Nancy S. Steinhardt

Headshot of Nancy S. Steinhardt In Front Of A Bookcase

Professor, East Asian ArtCurator of Chinese Art, PENN Museum

215-898-7466

853 Williams Hall

NANCY S. STEINHARDT is Professor of East Asian Art and Curator of Chinese Art at the University of Pennsylvania where she has taught since 1982.  She received her PhD at Harvard in 1981 and  was a Junior Fellow at Harvard from 1978-81. Steinhardt taught at Bryn Mawr from 1981-1982. She has broad research interests in the art and architecture of China and China’s border regions, particularly problems that result from the interaction between Chinese art and that of peoples to the North, Northeast, and Northwest.

Steinhardt is author or co-editor of Chinese Traditional Architecture (1984), Chinese Imperial City Planning (1990), Liao Architecture (1997), Chinese Architecture (2003), Reader in Traditional Chinese Culture (2005), Chinese Architecture and the Beaux-Arts (2011), Chinese Architecture in an Age of Turmoil, 200-600 (2014), The Chinese Mosque (2015), Chinese Architecture: Twelve Lectures (2017), China: an Architectural History (2019),  The Borders of Chinese Architecture (2022), Yuan: Chinese Architecture in a Mongol Empire (2024), and Modern Chinese Architecture: 180 Years (2024), and more than 100 articles. She is a recipient of grants from the Guggenheim Foundation, Institute for Advanced Study, National Endowment for the Humanities, American Council of Learned Societies, Getty Foundation, Chiang Ching-kuo Foundation, Social Science Research Council, American Philosophical Society, Graham Foundation for Advanced Study in the Fine Arts, Van Berchem Foundation, and Metropolitan Center for Far Eastern Art.  She has given more than 400 public lectures or conference talks. Steinhardt is involved in international collaborations in China, Korea, Japan, Mongolia, and Russia.  She has been an advisor, guest curator, or author for exhibitions at China Institute, Asia Society, the Metropolitan Museum, Japan Society, Chicago Art Institute, Smart Museum, and the Penn Museum. She has been a board member of the Society of Architectural Historians.

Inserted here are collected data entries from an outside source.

-- ==== Sys2Proof/Machine/Nodes.lean ====
section
/-!
DEFINITION. Admission of nodes and the launch of teams (spec/21_scheduling.md R298 to R303; spec/01_execution.md R28, R30;
spec/05_memory.md R75 to R78; spec/25_near_memory.md R330, R331, R349, R352, R355; spec/29_portable_isa.md R385).
-/

namespace Sys2Proof.Machine

/-! ### Room on a core -/

/-- Two teams belong to one group (R78). -/
def Team.sameGroup (a b : Team) : Bool :=
  a.node = b.node && a.ty = b.ty && a.tz = b.tz && a.tx / a.grants.cgsz = b.tx / a.grants.cgsz

/-- Every coach of a team has ended. -/
def Team.over (t : Team) : Bool := t.coaches.all Coach.ended

/-- A team has left its core (R76): its coaches have ended, and so have those of its group, which may still reach its scratchpad
(R78), and no remote call of it may still reach its overhead grant (R264). -/
def State.teamLeft (s : State) (k : Nat) (t : Team) : Bool :=
  t.over && (t.grants.cgsz = 0 || s.teams.all fun p => !t.sameGroup p.2 || p.2.over)
    && s.calls.all fun p => p.2.team ≠ k || p.2.result.isSome

/-- Teams that occupy a core: resident ones and those that are stopping. -/
def State.occupants (s : State) (core : Nat) : List (Nat × Team) :=
  s.teams.filter fun p => p.2.core = core && !p.2.out && !s.teamLeft p.1 p.2

/-- Contexts in use on a core: half, context number 16 · slot + ctx, allotment; an ended coach holds none (R42). -/
def State.usedContexts (s : State) (core : Nat) : List (Nat × Nat × Nat) :=
  (s.occupants core).flatMap fun p => (p.2.coaches.filter fun c => !c.ended).map fun c =>
    (halfOf core c % 8, 16 * c.slot + c.ctx, c.allot)

/-- The half of a context number (R22). -/
def contextHalf (k : Nat) : Nat := 2 * (k / 16) + k % 2

/-- `nc` contexts for coaches of an allotment, taken from the lowest number up: at most 768 registers a half, and never
context 15 of slot 3 (R22, R28; log entry 20). -/
def takeContexts (allot : Nat) : List Nat → List (Nat × Nat × Nat) → Nat → List Nat
  | [], _, _ => []
  | _, _, 0 => []
  | k :: rest, used, n + 1 =>
    let half := contextHalf k
    let sum := ((used.filter fun u => u.1 = half).map fun u => u.2.2).sum
    if k ≠ 63 && used.all (fun u => u.2.1 ≠ k) && sum + allot ≤ 768 then
      k :: takeContexts allot rest ((half, k, allot) :: used) n
    else takeContexts allot rest used (n + 1)

/-- Contexts for a team on a core, or none. -/
def State.contexts (s : State) (core allot nc : Nat) : Option (List Nat) :=
  let l := takeContexts allot (List.range 64) (s.usedContexts core) nc
  if l.length = nc then some l else none

/-- The MiB taken of a core's overhead column: by resident teams, and by those that left and must return (R76, R326). -/
def State.columnTaken (s : State) (core : Nat) : List Nat :=
  (s.teams.filter fun p => p.2.core = core && !s.teamLeft p.1 p.2).flatMap fun p => p.2.column

/-- `n` free MiB of a core's overhead column, the lowest, if the grants then sum to at most 56 MiB (R76; log entry 20). -/
def State.overheadAt (s : State) (core n : Nat) : Option (List Nat) :=
  let l := ((List.range 56).filter fun k => !(s.columnTaken core).contains k).take n
  if l.length = n then some l else none

/-- Scratchpad and slices of a team in bytes (R76). -/
def Team.scratchBytes (t : Team) : Nat := t.grants.spsz * 4096 + t.coaches.length * 32 * (t.grants.lssz * 256)

/-- A core has room for a team's scratchpad, tags, accumulator store and envelope unit (R76, R277, R358). -/
def State.hasRoom (s : State) (core except : Nat) (bytes tagn : Nat) (accu envu : Bool) : Bool :=
  let l := s.occupants core
  decide ((l.map fun p => p.2.scratchBytes).sum + bytes ≤ 2 ^ 19)
    && decide ((l.map fun p => p.2.grants.tagn).sum + tagn ≤ 64)
    && !(accu && l.any fun p => p.2.accu)
    && !(envu && s.teams.any fun p => p.1 ≠ except && p.2.core = core && p.2.envu && !s.teamLeft p.1 p.2)

/-- Scratchpad and slices of a team of an object. -/
def Object.scratchBytes (o : Object) : Nat := o.spsz * 4096 + o.nc * 32 * (o.lssz * 256)

/-- A core can hold a team of an object now. -/
def State.canHold (s : State) (core : Nat) (o : Object) : Bool :=
  (s.contexts core o.allot o.nc).isSome && (s.overheadAt core o.ocsz).isSome
    && s.hasRoom core 0 o.scratchBytes o.tagn o.accu o.envu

Steinhardt won both the Distinguished Teaching of Art History Award from the College Art Association and the Provost's Award for Distinguished Ph. D Teaching and Mentoring from Penn in 2019.  In 2021 she won the Alice David Hitchcock  Book Award from the Society of Architectural Historians for Chinese Architecture: A History.

Office Hours
Fall 2023: Mondays 11-2 and by appointment
Education

PhD, Harvard University, 1981

Research Interests

My research focuses on the art, architecture, and archaeology of China, Korea, and Japan from the second through fourteenth centuries. I have done fieldwork in all three countries. I am particularly interested in how Chinese art is borrowed, adopted, adapted, and reinterpreted at China's borders.

Current research projects are "Mongolia: Architecture and Archaeology" and "Modern Chinese Architecture: 180 Years."

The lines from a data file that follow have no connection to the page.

/-- UCIE_RETRAIN (R304, R389, R401): a module retrains, or fails and leaves the link and the sideband to the others; a module that
the configuration block does not enable never trains. -/
def execUcieRetrain (m : Nat) (trained : Bool) (s : State) : Host.Outcome State Fault Refusal :=
  if m < 4 && (s.mode = .running || s.mode = .recovery) then
    .next { (s.count (0x200 + m)).excuse with ucie := s.ucie.set m (trained && s.moduleEnabled m) }
  else .next s

/-- An event that happens to the part as long as it has power and its boot has ended, in recovery too. -/
def whenPowered (s : State) (r : Host.Outcome State Fault Refusal) : Host.Outcome State Fault Refusal :=
  if s.mode = .running || s.mode = .recovery then r else .next s

/-- LANE_RETRAIN (R304, R393, R402). -/
def execLaneRetrain (lane : Nat) (s : State) : Host.Outcome State Fault Refusal :=
  whenPowered s <| if lane < 36 then .next (s.count (0x210 + lane)).excuse else .next s

/-- SOFT_ERROR (R304, R321, R402): an uncorrectable one in data that a node reads stops the node with UNHANDLED; in recovery no
node reads any. -/
def execSoftError (region : Nat) (corrected : Bool) (node : Nat) (s : State) : Host.Outcome State Fault Refusal :=
  whenPowered s <|
    if 14 < region then .next s
    else if corrected then .next (s.count region)
    else
      let s := (s.count (0x20 + region)).excuse
      .next (match Cells.find s.nodes node with
        | some n => if n.admitted.isSome && decide (s.mode = .running) then s.stopNode node 5 else s
        | none => s)

/-- DROOP_EVENT (R402). -/
def execDroopEvent (mv : Nat) (s : State) : Host.Outcome State Fault Refusal :=
  whenPowered s <| if mv / 5 < 64 then .next (s.count (0x140 + mv / 5)) else .next s

end Sys2Proof.Machine
end

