-- ==== Sys2Proof/Safety.lean ====
section
/-!
DEFINITION. What counts as a safe run: every step answers a next state, and storage keeps its canonical form.
-/

namespace Sys2Proof.Machine

/-- The step of a state answers a next state: the machine neither faults nor refuses. -/
def State.proceeds (s : State) : Prop := ∃ s', step s = .next s'

/-- The invariant of the storage of the machine. -/
def State.Inv (s : State) : Prop := Memory.wf s

end Sys2Proof.Machine
end

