/-- R356 to R370 and R374: ENVCLR, ENVSUM, ENVMAX, ENVCONV, ENVLEG and ENVSIMP write their result, if it holds at most CAP
lines; ENVCLR with a domain, ENVINS and ENVEVAL. -/
def Obligations.EnvelopeResults : Prop :=
  (∀ i s h sw d e, envelopeResult h i = some (sw, d, e) → Issues false s h → h.t.envu = true →
    e.lines.length ≤ h.c.ecap.toNat → exec i s = .next (after s (withEnv h d e) sw))
  ∧ (∀ s h sw d r, Issues false s h → h.t.envu = true → r.toNat < 248 → UsablePair h r →
    okDomain (h.u r.toNat).1 (h.u (r.toNat + 1)).1 = true →
    exec (.envclr sw d r 1) s = .next (after s (withEnv h d { lo := (h.u r.toNat).1, hi := (h.u (r.toNat + 1)).1 }) sw))
  ∧ (∀ s h sw d a new e, Issues false s h → h.t.envu = true → VPair h a →
    new = ((lanesOf h.g.exec).filter fun l => finite32 (h.v a.toNat l) && finite32 (h.v (a.toNat + 1) l)).map
      (fun l => (h.v a.toNat l, h.v (a.toNat + 1) l)) →
    e = (if (h.env d).void then { h.env d with empty := false }
      else envOn (h.env d).lo (h.env d).hi ((h.env d).lines ++ new)) →
    (h.g.exec = 0 ∨ e.lines.length ≤ h.c.ecap.toNat) →
    exec (.envins sw d a) s = .next (after s (if h.g.exec = 0 then h else withEnv h d e) sw))
  ∧ ∀ s h sw d x a, Issues false s h → h.t.envu = true → d.toNat < 192 → VFree h d.toNat → Usable h x →
    exec (.enveval sw d x a) s = .next (after s (if lanesOf h.g.exec = [] then h else (h.eachLane fun g l =>
      g.setV d.toNat l (evalEnv (h.env a) (h.l x.toNat l).1) (h.l x.toNat l).2).long
        ((lanesOf h.g.exec).map (keyV d.toNat))) sw)

/-- R362, R371 to R373: ENVLD and ENVST. Each unit is accessed in the step of the instruction (log entry 1); an ENVLD waits for
the channels of its image that a kernel holds (log entry 54), and a unit of an ENVST waits in such a channel as any store. -/
def Obligations.EnvelopeImagesComplete : Prop :=
  (∀ s h sw wh d r ea head w body ls, Issues false s h → h.t.envu = true → EnvBase h (spaceOfWh wh.toNat) r ea →
    s.envUnits h (spaceOfWh wh.toNat) .load ea 2 = .ok head → w = s.unitWords h head → badHeader w = false →
    s.envUnits h (spaceOfWh wh.toNat) .load (ea + 16) (fld (w.getD 0 0).toNat 0 11) = .ok body →
    ls = pairsOf (s.unitWords h body) → (∀ l ∈ ls, finite32 l.1 = true ∧ finite32 l.2 = true) →
    (imageEnv w ls).lines.length ≤ h.c.ecap.toNat →
    exec (.envld sw wh d r) s = .next (after (s.noteAll h.agent (spaceOfWh wh.toNat) (head ++ body))
      (observed s h (spaceOfWh wh.toNat) none 8 (head ++ body) (withEnv h d (imageEnv w ls))) sw))
  ∧ ∀ s h sw wh d r ea cs, Issues false s h → h.t.envu = true → EnvBase h (spaceOfWh wh.toNat) r ea →
    s.envUnits h (spaceOfWh wh.toNat) .store ea (2 + (h.env d).lines.length) = .ok cs →
    let x := imageStored s h (envImage (h.env d)) cs
    exec (.envst sw wh d r) s = .next (after (x.noteAll h.agent (spaceOfWh wh.toNat) cs)
      (stored s x (spaceOfWh wh.toNat) (cs.foldl (fun g c => g.markDirty c.loc 8) h)) sw)

/-- R141, R142 and R290: SMXACC takes the step of R141 over n rows' registers in each active lane, SMXFIN finishes. The
new maximum carries the taint of the old one and of X, the new sum also that of the old sum (R112). An infinite
difference and the sign of a zero maximum are log entries 43 and 53. -/
def Obligations.SoftmaxComplete : Prop :=
  (∀ s h sw p a nm1, Issues false s h → VPair h p → a.toNat < 192 → VsFree h a.toNat (nm1.toNat + 1) →
    exec (.smxacc sw p a nm1) s = .next (after s (h.eachLane fun g l =>
      let r := smxStep (h.v p.toNat l) (h.v (p.toNat + 1) l) ((List.range (nm1.toNat + 1)).map fun i => h.v (a.toNat + i) l)
      let taint := h.vTaint p.toNat 1 l || h.vTaint a.toNat (nm1.toNat + 1) l
      (g.setV p.toNat l r.1 taint).setV (p.toNat + 1) l r.2 (taint || h.vTaint (p.toNat + 1) 1 l)) sw))
  ∧ ∀ s h sw d p, Issues false s h → VPair h d → VPair h p →
    exec (.smxfin sw d p) s = .next (after s (h.eachLane fun g l =>
      let r := smxFin (h.v p.toNat l) (h.v (p.toNat + 1) l)
      (g.setV d.toNat l r.1 (h.vTaint p.toNat 2 l)).setV (d.toNat + 1) l r.2 (h.vTaint p.toNat 2 l)) sw)

namespace Sys2Proof.Claims

/-! ### Dray kernels -/

/-- Dray `ch` issues the word of its address thread (`addr`) or of its arithmetic thread, and may run: no window is open, and no
new clock ratio has suspended its kernel (R331, R341, R346). -/
def DrayIssues (s : State) (ch : Nat) (addr : Bool) (d : Dray) : Prop :=
  s.drayHere = some (ch, addr, d) ∧ s.drayRuns ch d = true

/-- The dray in place of the one on channel `ch`. -/
def withDray (s : State) (ch : Nat) (d : Dray) : State := { s with drays := Cells.put s.drays ch d }

/-- The dray one word on. -/
def aStep (d : Dray) : Dray := { d with pcA := d.pcA + 1 }
def xStep (d : Dray) : Dray := { d with pcX := d.pcX + 1 }

/-- The row command of an address word, where its handle and its columns exist (R334). -/
def commandOf (y : Dray) : Instr → Option RowCmd
  | .drayOpen r => if (y.J r).toNat < y.rows.length then some (.open (y.J r).toNat) else none
  | .drayRead r c n =>
    if (y.J r).toNat < y.rows.length ∧ (y.J c).toNat + (n.toNat + 1) ≤ 64 then
      some (.read (y.J r).toNat (y.J c).toNat (n.toNat + 1)) else none
  | .drayWback k r c f =>
    if (y.J r).toNat < y.rows.length ∧ (y.J c).toNat + (if f = 1 then 2 else 1) ≤ 64 then
      some (.wback (y.J r).toNat (y.J c).toNat k.toNat (f == 1)) else none
  | .drayClose r => if (y.J r).toNat < y.rows.length then some (.close (y.J r).toNat) else none
  | _ => none

/-- The dray after an address word other than a command (R334): the J registers wrap modulo 2^32, and a taken JLOOP stays
within the program. -/
def addressAfter (y : Dray) : Instr → Option Dray
  | .aend => some { y with endA := true }
  | .jmovi d v => some (aStep (y.setJ d (v.zeroExtend 32)))
  | .jaddi d a v => some (aStep (y.setJ d (y.J a + v.signExtend 32)))
  | .jadd d a b => some (aStep (y.setJ d (y.J a + y.J b)))
  | .jloop d o =>
    if y.J d = 1 then some (aStep (y.setJ d 0))
    else if 0 ≤ (y.pcA : Int) + o.toInt ∧ (y.pcA : Int) + o.toInt < y.progA.length then
      some { (y.setJ d (y.J d - 1)) with pcA := ((y.pcA : Int) + o.toInt).toNat }
    else none
  | _ => none

/-- Operand b of an arithmetic word in lane `i`: H[b], or F[b] in every lane with BF = 1 (R336). -/
def laneB (y : Dray) (b : BitVec 4) (f : BitVec 1) (i : Nat) : Word := if f = 1 then Cells.get 0 y.f b.toNat else y.H b i

/-- The dray with H[d] written in its sixteen lanes. -/
def setH (y : Dray) (d : BitVec 4) (f : Nat → Word) : Dray := xStep { y with h := setLanes y.h d.toNat f }

/-- A lane of BA[k] with H[a] added (R337). -/
def accLane (y : Dray) (k a : BitVec 4) (i : Nat) : Word :=
  round32 ((val32 (Cells.get 0 y.ba (16 * k.toNat + i))).add (val32 (y.H a i)))

/-- The dray after a word of the arithmetic thread, where it does not stall (R336, R337). -/
def arithmeticAfter (y : Dray) : Instr → Option Dray
  | .xend => some { y with endX := true }
  | .xpop d f =>
    if f = 0 then
      match y.dataq with
      | e :: rest => some (setH { y with dataq := rest } d fun i => round32 (fval bf16 (entryElem e 2 i)))
      | [] => none
    else
      match y.dataq with
      | e :: g :: rest => some (setH { y with dataq := rest } d fun i =>
          BitVec.ofNat 32 (if i < 8 then entryElem e 4 i else entryElem g 4 (i - 8)))
      | _ => none
  | .xadd d a b f => some (setH y d fun i => round32 ((val32 (y.H a i)).add (val32 (laneB y b f i))))
  | .xmul d a b f => some (setH y d fun i => round32 ((val32 (y.H a i)).mul (val32 (laneB y b f i))))
  | .xfma d a b f => some (setH y d fun i =>
      round32 ((val32 (y.H d i)).add ((val32 (y.H a i)).mul (val32 (laneB y b f i)))))
  | .xmax d a b f => some (setH y d fun i => BitVec.ofNat 32 (pickF fp32 true (y.H a i).toNat (laneB y b f i).toNat))
  | .xmin d a b f => some (setH y d fun i => BitVec.ofNat 32 (pickF fp32 false (y.H a i).toNat (laneB y b f i).toNat))
  | .xset k a => if Cells.get 0 y.rel k.toNat = 0 then some (xStep { y with ba := setLanes y.ba k.toNat (y.H a) }) else none
  | .xacc k a =>
    if Cells.get 0 y.rel k.toNat = 0 then
      some (xStep { y with ba := setLanes y.ba k.toNat (accLane y k a) })
    else none
  | .xrel k => some (xStep { y with rel := Cells.set 0 y.rel k.toNat (Cells.get 0 y.rel k.toNat + 1) })
  | .xcmovi d v => some (xStep { y with c := Cells.set 0 y.c d.toNat (v.zeroExtend 16) })
  | .xloop d o =>
    if Cells.get 0 y.c d.toNat = 1 then some (xStep { y with c := Cells.set 0 y.c d.toNat 0 })
    else if 0 ≤ (y.pcX : Int) + o.toInt ∧ (y.pcX : Int) + o.toInt < y.progX.length then
      some { y with c := Cells.set 0 y.c d.toNat (Cells.get 0 y.c d.toNat - 1), pcX := ((y.pcX : Int) + o.toInt).toNat }
    else none
  | _ => none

My affiliations at Penn are: the Departments of East Asian Languages and Civilization, History of Art, Architecture, and the Museum of Archaeology and Anthropology.

Recent Penn Conferences:

  • "Middle-Period Archaeology in Mongolia," October 2019
  • "The Future of Historic Preservation in China," January 2016
  • "Global Cities," April 2011
  • "Uygur Art - Tang Art," May 2009
  • "New Directions in Yuan Painting," December 2, 2006
  • "Life and Death in Ancient China and Ancient Egypt," March 2005
  • "Paul Crèt, Chinese Architecture, and the Beaux Arts," October 2003
Courses Taught

Chinese Archaeology; Life and Death in Ancient China and Ancient Egypt; East Asian Art and Civilization; Arts of China; Arts of Japan; Chinese Architecture; Japanese Architecture; Chinese Painting; Chinese Art under the Mongols; Life and Death in Han China; The Chinese City; Archaeology of Central Asia; East Asian Funerary Arts; Chinese Wall Painting; Tang China and Nara Japan; Art of the Northern and Southern Dynasties; Liao Art and Architecture; Yuan Art and Architecture; The East Asian Monastery; Modern Chinese Architecture

Selected Publications
  • "Convergence and Entanglement: Reconsidering the Mongol Architectural Narrative," Journal of the Society of Architectural Historians 82, 2 (2023): 130-149.
  • "Shoroon Bumbagar," Artibus Asiae 80, 2 (2020): 167-210.
  • “The Pagoda in Kherlen Bars: New Understandings of Khitan-period Towering Pagodas,” Archives of Asian Art 66, 2 (2016).
  • "Transnational Asian Architectural History,” Ars Orientalis (2015): 141-146.
  • “Chinese Architectural History in the 21st Century,” Journal of the Society of Architectural Historians 73,1 (2014): 45-68.
  • “Standard Architecture in a Multi-Centered, Multi-Cultural Age,” in China in a Multi-Centered Age, ed. Wu Hung (Beijing: Center for the Art of East Asia, University of Chicago, 2013), 38-69.
  • “Early Cities-China,” in The Oxford Handbook of Cities in World History, ed. Peter Clark (Oxford: Oxford University Press, 2013), 105-124.
  • “Death, Architecture, and Drama:  Jin-Yuan Tombs in Southern Shanxi,” in Theater, Life, and the Afterlife: Tomb Décor of the Jin Dynasty from Shanxi, eds. Shi Jinming and Chang, Willow W. (Beijing Science Press, 2012), 27-36.
  • “The Sixth Century in East Asian Architecture,” Ars Orientalis 39 (2011): 27-71.
  • “The Architecture of Living and Dying,” in The World of Khubilai Khan: Chinese Art in the Yuan Dynasty, ed. James Watt (Metropolitan Museum, 2010), 65-73.
  • “Xiangtangshan and Northern Qi Architecture,” in Echoes of the Past: the Buddhist Cave Temples of Xiangtangshan, ed. Katherine Tsiang (Chicago: Smart Museum/University of Chicag/Sackler/Smithsonian, 2010), 59-78.
  • “The Architectural Landscape of Liao and Underground Resonances,” in Gilded Splendor: Treasures of China’s Liao Empire, ed. Hsueh-man Shen (New York: Asia Society, 2006), 41-53.
  • "China's Earliest Mosques," Journal of the Society of Architectural Historians 67, 3 (2008): 330-36l.
  • "Seeing Horyuji through China," in Horyuji Reconsidered (Cambridge Scholars Press, 2008), 49-97.
  • "Yuan Dynasty Tombs and Their Inscriptions, Ars Orientalis 37 (2007):138-172.
  • “Shishi, a Stone Structure Associated with Abaoji in Zuzhou,” Asia Major third series 19, 1-2 (2007): 241-266.
  • "The Tang Architectural Icon and the Politics of Chinese Architectural History," The Art Bulletin 86,2 (2004), 227-253.
  • "A Jin Hall at Jingtusi: Architecture in Search of Identity," Ars Orientalis 33 (2003): 77-119.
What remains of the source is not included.